# flowmatch roadmap: RFM, discrete FM, and ecosystem boundaries
This document is a design/architecture note for evolving `flowmatch` beyond the current
“semidiscrete conditional FM + linear path + Euler sampling” baseline.
## What `flowmatch` is today (and what it is not)
Current implementation (in code):
- **Conditional FM (CFM)** with a **linear path** \(x_t = (1-t)x_0 + t y_j\) and target \(u_t = y_j - x_0\).
- Conditioning variable is **discrete**: \(z := j\), where \(j\) is chosen by a semidiscrete OT-shaped assignment
implemented in `wass::semidiscrete` (potentials + hard assignment).
- Vector field parameterization is intentionally minimal (`linear::LinearCondField`) and training is simple SGD.
- Sampling integrates an ODE with explicit Euler (and now also Heun/RK2 via `ode::OdeMethod`).
Non-goals (today):
- No SE(3)-equivariant geometry, no manifold-aware flows, no CTMC discrete-time generators.
- No “full reproduction” of any paper; the crate is a small reusable primitive.
## Paper taxonomy → module boundaries (what we should mean by names)

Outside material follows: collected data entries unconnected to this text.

/-- The delivered FP32 pattern of a special function at a finite non-zero argument in its domain. R147 bounds the
error and leaves the bits open: `guess` is the value the implementation delivers, taken wherever it meets the bound,
and the nearest value elsewhere; whether the result is tiny (R51, R52) is the exact result's matter.
(DESIGN CHOICE, log 3) -/
def specialFinite (f : SpecialFn) (ftz : Bool) (guess : Nat) (neg : Bool) (m : Nat) (e : Int) : FRes :=
  let (s, n, q, st) := specialExact f neg m e
  let exact := specialIsExact f neg m e
  let near := fp32.round .rn ftz false s n q st
  if f == .sqrt || exact then near
  else
    let one := f == .lg2 && !neg && (e + Nat.log2 m == -1 || e + Nat.log2 m == 0 || (m == 2 ^ Nat.log2 m && e + Nat.log2 m == 1))
    let g := if specialWithin f guess s n q one then guess % 2 ^ 32 else (fp32.round .rn false false s n q st).bits
    let tiny := (fp32.round .rn true false s n q st).flags &&& flagUF != 0
    if ftz && tiny then ⟨if s then 2 ^ 31 else 0, flagUF ||| flagNX⟩
    else ⟨g, flagNX ||| (if tiny then flagUF else 0)⟩

/-- A special function of an FP32 pattern (R57, R147, R148). (DESIGN CHOICE, log 3) -/
def specialOp (f : SpecialFn) (ftz : Bool) (guess : Nat) (x : Nat) : FRes :=
  let inf := fp32.top
  let sg := fun (neg : Bool) => if neg then (2 : Nat) ^ 31 else 0
  let one := 0x3F800000
  match fp32.read ftz x with
  | .nan s => ⟨fp32.nan, (FVal.nan s).sigFlag⟩
  | .inf neg =>
    match f with
    | .rcp => ⟨sg neg, 0⟩
    | .rsq => if neg then ⟨fp32.nan, flagIV⟩ else ⟨0, 0⟩
    | .sqrt => if neg then ⟨fp32.nan, flagIV⟩ else ⟨inf, 0⟩
    | .ex2 => if neg then ⟨0, 0⟩ else ⟨inf, 0⟩
    | .lg2 => if neg then ⟨fp32.nan, flagIV⟩ else ⟨inf, 0⟩
    | .sin | .cos => ⟨fp32.nan, flagIV⟩
    | .tanh => ⟨sg neg + one, 0⟩
  | .fin neg m e =>
    if m == 0 then
      match f with
      | .rcp | .rsq => ⟨sg neg + inf, flagDZ⟩
      | .sqrt | .sin | .tanh => ⟨sg neg, 0⟩
      | .ex2 | .cos => ⟨one, 0⟩
      | .lg2 => ⟨sg true + inf, flagDZ⟩
    else
      let big := fun (k : Nat) => decide (fixOf false m e ≥ (k : Int) * fixOne)
      match f with
      | .rcp =>
        let (s, n, q, st) := specialExact .rcp neg m e
        let r := fp32.round .rn false false s n q st
        if r.bits % 2 ^ 31 == inf then ⟨sg neg + inf, flagOF ||| flagNX⟩ else specialFinite f ftz guess neg m e
      | .rsq | .sqrt | .lg2 => if neg then ⟨fp32.nan, flagIV⟩ else specialFinite f ftz guess neg m e
      | .ex2 =>
        if !neg && big 128 then ⟨inf, flagOF ||| flagNX⟩
        else if neg && decide (fixOf false m e > 150 * fixOne) then ⟨0, flagUF ||| flagNX⟩
        else specialFinite f ftz guess neg m e
      | .sin | .cos =>
        if decide (fixOf false m e > 2 ^ 20 * fixOne) then ⟨fp32.nan, flagRANGE⟩
        else specialFinite f ftz guess neg m e
      | .tanh => if big 10 then ⟨sg neg + one, flagNX⟩ else specialFinite f ftz guess neg m e

/-- The REDUX .f32 add tree of R74 over 32 operands: flags united at every node. -/
def reduxTree (ftz : Bool) : Nat → List Nat → FRes
  | 0, l => ⟨l.headD 0, 0⟩
  | k + 1, l =>
    let ps := pairs l
    let r := reduxTree ftz k (ps.map (·.bits))
    ⟨r.bits, ps.foldl (fun a x => a ||| x.flags) r.flags⟩
where
  pairs : List Nat → List FRes
    | a :: b :: r => fp32.add .rn ftz a b :: pairs r
    | _ => []

end Sys2Proof.Machine
end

The survey (arXiv:2507.17731) uses a taxonomy that is useful for naming modules:
- **General FM / Conditional FM (CFM)**: regress \(u_\theta(x,t)\) to a tractable conditional target \(u^\*(x,t,z)\).
- **Rectified FM (RFM)**: choose/improve the coupling \(\pi(x_0, x_1)\) to “straighten” flows (reduce curliness).
- **Non-Euclidean FM**: replace Euclidean paths with geodesics / manifold tangent vector fields.
- **Discrete FM**:
- **CTMC-based**: learn a continuous-time Markov generator over discrete states.
- **Simplex-based**: learn a continuous flow on the probability simplex (Dirichlet / Fisher-Rao / Gumbel-softmax).
In our crate, those should correspond to *minimal building blocks*, not full application models.
### What is now implemented (scaffolding + baselines)
- **RFM coupling + training baseline**:
- coupling primitive: `rfm::minibatch_ot_greedy_pairing` (Sinkhorn plan → greedy matching)
- training: `sd_fm::train_rfm_minibatch_ot_linear` (minibatch OT pairing → straight-line FM regression)
- **Discrete FM scaffolding**:
- CTMC: `discrete_ctmc` (generator validation + Euler evolution of probabilities)
- Simplex: `simplex` (simplex validation + Dirichlet sampling)
- **Non-Euclidean scaffolding**: `non_euclidean` (geodesic interpolant trait + Euclidean baseline)
## RFM in our setting (what changes, what stays)
### What stays the same
- The FM loss stays a **velocity regression** on samples \((t, x_t)\).
- We still need a callable vector field \(v_\theta(x,t;\text{cond})\) and an ODE sampler.
### What changes (the key design choice)
RFM is mostly about the **coupling** (how we pair a base sample with a target sample).
In our current SD-FM baseline, the “pairing” is:
- draw \(x_0 \sim \mathcal{N}(0,I)\)
- pick discrete \(j\) by a semidiscrete assignment (OT-flavored)
- set \(x_1 := y_j\)
This is already “rectification-ish” in spirit: the semidiscrete assignment is a coupling between a continuous base
and a discrete support. The *next* step (to deserve the name `rfm`) is to make the coupling choice explicit and swappable.
### Proposed API surface (design)
Introduce a coupling abstraction:
- `CouplingSampler`: given a minibatch of base samples and a minibatch of target samples, return a coupling artifact:
- simplest: a permutation / matching (one-to-one)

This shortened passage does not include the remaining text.